On Mon, Jun 13, 2011 at 4:45 PM, M.C.A. (Marco) Devillers <marco.devillers@gmail.com> wrote:

The urge to do I/O at all the wrong places is a born instinct.

The original poster was well aware how to factor out IO out of his program, as made apparent by his initial comment: "An option I suppose would be to read the dictionary at the top level, and then pass it all the way down to the analysis routine that uses it, but that exposes the details of how the analysis is done, and couples the top and bottom levels of the previously modular functions."

His original argument was a genuine observation that IO sometimes seems to be adverse to the loose coupling of modules. Dissing that argument away as: "you are doing IO at the wrong place," doesn't convince me the least.

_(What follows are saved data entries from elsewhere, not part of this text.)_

/-- A successful attach adopts the anchor, sets the offsets to 0 with words 14 and 15, adopts the mask, and leaves the settings of every
unit and the openings of every zone as they stand. Beside words 14 and 15 it writes the mirror and the status area alone, which then show
every unit and the part as they stand (9.3). A DETACH deferred by it acts at once, and the part is DETACHED: MOVING zones PENDING, no grant
held, HALT ALL on every line that is ON (9.3, 9.4). A part that is not ATTACHED has no order (9.4). A field of the status area that has no
value shows the same free value throughout (log entry 4). -/
def Obligations.AttachSuccessAdoptsTheAnchor : Prop :=
  ∀ (host : List HostWrite) (s : State) (a : Anchor), s.port.state = .attaching →
    judgeAnchor (Memory.hostWrites s.mem host) = none → a = anchorOfMemory (Memory.hostWrites s.mem host) →
    s.heldSlots = [] → Memory.wf s.mem = true →
    ∃ t, exec (.attachSuccess host) s = .next t
      ∧ (if s.port.detachDeferred then
          t.port.state = .detached ∧ t.port.lastOutcome = .taken ∧ t.port.scanTimer = none
          ∧ (∀ n, (t.line n).fountain.move = none
            ∧ ((s.line n).power = .on → (t.line n).queue = { haltAll := true, halts := [], motion := [] }))
          ∧ (s.pendingLawful →
            ∀ u z, (t.zone u z).state = (if (s.zone u z).state = .moving then .pending else (s.zone u z).state))
          ∧ (s.pendingLawful → s.grantsLawful → t.partGrants = 0)
          ∧ t.check = s.check.map fun c => if c.phase = .abortDrain then c else c.abort
        else
          t.port.state = .attached ∧ t.port.lastOutcome = s.port.lastOutcome ∧ t.port.scanTimer = some a.scanInterval
          ∧ (∀ u, (∀ z, (t.zone u z).state = (s.zone u z).state) → (t.unit u).sweepFault = (s.unit u).sweepFault →
            t.port.updateCounts[u] = s.port.updateCounts[u] + 2)
          ∧ t.check = s.check)
      ∧ t.port.anchor = some a ∧ t.port.mask = a.noticeMask ∧ t.port.take = 0 ∧ t.port.retire = 0 ∧ t.port.detachDeferred = false
      ∧ t.port.finished = [] ∧ t.port.fault = .none ∧ t.port.noticeOffset = none ∧ t.port.segment = 0
      ∧ t.port.openSegment = none ∧ t.port.lastFailure = none
      ∧ t.port.fillSequence = s.port.fillSequence ∧ t.port.lostScans = s.port.lostScans
      ∧ Memory.read t.mem 14 = 0 ∧ Memory.read t.mem 15 = 0
      ∧ (∀ u : UnitNo, Memory.readWords t.mem (a.blockBase u) Config.blockWords = mirrorBlock t.port.updateCounts[u] (t.unit u))
      ∧ Memory.readWords t.mem a.statusBase Config.statusWords = statusArea { t with freeDraws := s.freeDraws }
      ∧ (∀ x, x ≠ 14 → x ≠ 15 → ¬a.inMirror x → ¬a.inStatus x →
        Memory.read t.mem x = Memory.read (Memory.hostWrites s.mem host) x)
      ∧ (∀ u, (t.unit u).config = (s.unit u).config ∧ (t.unit u).currentSweep = (s.unit u).currentSweep
        ∧ (t.unit u).loopOn = (s.unit u).loopOn ∧ (t.unit u).loopParams = (s.unit u).loopParams)
      ∧ (∀ u z, (s.zone u z).SameAims (t.zone u z))
      ∧ t.curves = s.curves ∧ t.intake = s.intake ∧ t.timing = s.timing ∧ t.scanPulses = s.scanPulses ∧ t.pending = s.pending
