@[simp] theorem Ev.has_queueSweep (hP : Stable P) (h : e.Has P) (n : LineNo) (v : Nat) (t : Tag) :
    (e.queueSweep n v t).Has P := by simp (maxDischargeDepth := 20) [Ev.queueSweep, hP, h]

@[simp] theorem Ev.has_haltKey (hP : Stable P) (h : e.Has P) (n : LineNo) (z : ZoneNo) : (e.haltKey n z).Has P := by
  unfold Ev.haltKey; split <;> simp (maxDischargeDepth := 20) [hP, h]

@[simp] theorem Ev.has_queueHaltAll (hP : Stable P) (h : e.Has P) (n : LineNo) : (e.queueHaltAll n).Has P := by
  simp (maxDischargeDepth := 20) [Ev.queueHaltAll, hP, h]

@[simp] theorem Ev.has_tagTaken (hP : Stable P) (h : e.Has P) (n : LineNo) (t : Tag) : (e.tagTaken n t).Has P := by
  simp (maxDischargeDepth := 20) [Ev.tagTaken, hP, h]

@[simp] theorem Ev.has_sendMove (hP : Stable P) (h : e.Has P) (u : UnitNo) (z : ZoneNo) (p k : Nat) :
    (e.sendMove u z p k).Has P := by simp (maxDischargeDepth := 20) [Ev.sendMove, hP, h]

@[simp] theorem Ev.has_sendZero (hP : Stable P) (h : e.Has P) (u : UnitNo) (z : ZoneNo) : (e.sendZero u z).Has P := by
  simp (maxDischargeDepth := 20) [Ev.sendZero, hP, h]

@[simp] theorem Ev.has_grant (hP : Stable P) (h : e.Has P) (n : LineNo) : (e.grant n).Has P := by
  unfold Ev.grant
  split
  · exact h
  · next p _ _ =>
    have h1 : ((e.changeState n p.zone .moving).updLine n fun l => { l with grants := l.grants + 1 }).Has P := by simp (maxDischargeDepth := 20) [hP, h]
    have h2 := hP.pointer _ n (hP.partGrants _ (((e.changeState n p.zone .moving).updLine n fun l =>
      { l with grants := l.grants + 1 }).partGrants + 1) h1)
    dsimp only
    split
    · refine Ev.has_sendMove hP ?_ _ _ _ _
      exact h2
    · refine Ev.has_sendZero hP ?_ _ _
      exact h2

@[simp] theorem Ev.has_grantRounds (hP : Stable P) (h : e.Has P) (k : Nat) : (Ev.grantRounds k e).Has P := by
  induction k generalizing e with
  | zero => exact h
  | succ k ih =>
    unfold Ev.grantRounds
    split
    · exact ih (Ev.has_grant hP h _)
    · exact h

@[simp] theorem Ev.has_runArbiter (hP : Stable P) (h : e.Has P) : e.runArbiter.Has P :=
  (Ev.has_grantRounds hP h _).congr rfl

@[simp] theorem Ev.has_settleArbiter (hP : Stable P) (h : e.Has P) : e.settleArbiter.Has P := by
  unfold Ev.settleArbiter; split <;> simp (maxDischargeDepth := 20) [hP, h]

@[simp] theorem Ev.has_retarget (hP : Stable P) (h : e.Has P) (u : UnitNo) (z : ZoneNo) (t : Nat) :
    (e.retarget u z t).Has P := by
  unfold Ev.retarget
  dsimp only
  repeat' split
  all_goals simp (maxDischargeDepth := 20) [hP, h]

@[simp] theorem Ev.has_actOnTarget (hP : Stable P) (h : e.Has P) (u : UnitNo) (z : ZoneNo) (t : Nat) :
    (e.actOnTarget u z t).Has P := by
  unfold Ev.actOnTarget
  split <;> simp (maxDischargeDepth := 20) [hP, h]

@[simp] theorem Ev.has_newTarget (hP : Stable P) (h : e.Has P) (u : UnitNo) (z : ZoneNo) (t : Nat) :
    (e.newTarget u z t).Has P := by simp (maxDischargeDepth := 20) [Ev.newTarget, hP, h]

@[simp] theorem Ev.has_returnZone (hP : Stable P) (h : e.Has P) (u : UnitNo) (z : ZoneNo) : (e.returnZone u z).Has P := by
  unfold Ev.returnZone; split <;> simp (maxDischargeDepth := 20) [hP, h]

@[simp] theorem Ev.has_returnMoving (hP : Stable P) (h : e.Has P) (u : UnitNo) : (e.returnMoving u).Has P :=
  Ev.has_foldl _ (fun _ _ k => Ev.has_returnZone hP k _ _) _ h

@[simp] theorem Ev.has_setSettle (hP : Stable P) (h : e.Has P) (u : UnitNo) (z : ZoneNo) : (e.setSettle u z).Has P := by
  simp (maxDischargeDepth := 20) [Ev.setSettle, hP, h]

@[simp] theorem Ev.has_positionAtRest (hP : Stable P) (h : e.Has P) (u : UnitNo) (z : ZoneNo) (p : Nat) :
    (e.positionAtRest u z p).Has P := by
  unfold Ev.positionAtRest
  dsimp only
  repeat' split
  all_goals simp (maxDischargeDepth := 20) [hP, h]

@[simp] theorem Ev.has_zeroAtRest (hP : Stable P) (h : e.Has P) (u : UnitNo) (z : ZoneNo) (p : Nat) :
    (e.zeroAtRest u z p).Has P := by
  unfold Ev.zeroAtRest
  split <;> simp (maxDischargeDepth := 20) [hP, h]

@[simp] theorem Ev.has_keyReply (hP : Stable P) (h : e.Has P) (u : UnitNo) (z : ZoneNo) (p : Nat) (m : Decode.Motion) (t : Tag) :
    (e.keyReply u z p m t).Has P := by
  unfold Ev.keyReply
  repeat' split
  all_goals simp (maxDischargeDepth := 20) [hP, h]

There are ways to decouple IO from pure code.  I often have a "Main" datatype which constructs a "pure context" (based on command line arguments, files and their contents, etc) which is then "interpreted" by pure code.  In other words, this is a pure control structure, which is computed by IO (sometimes in an applicative style, sometimes in a monadic one), and then passed into the pure world for processing.  This can be as tightly or loosely coupled as we like, assuming we understand that if a value is even partially based on the results of an IO computation, then IO is going to drive the computation of that value.  There's no way around that.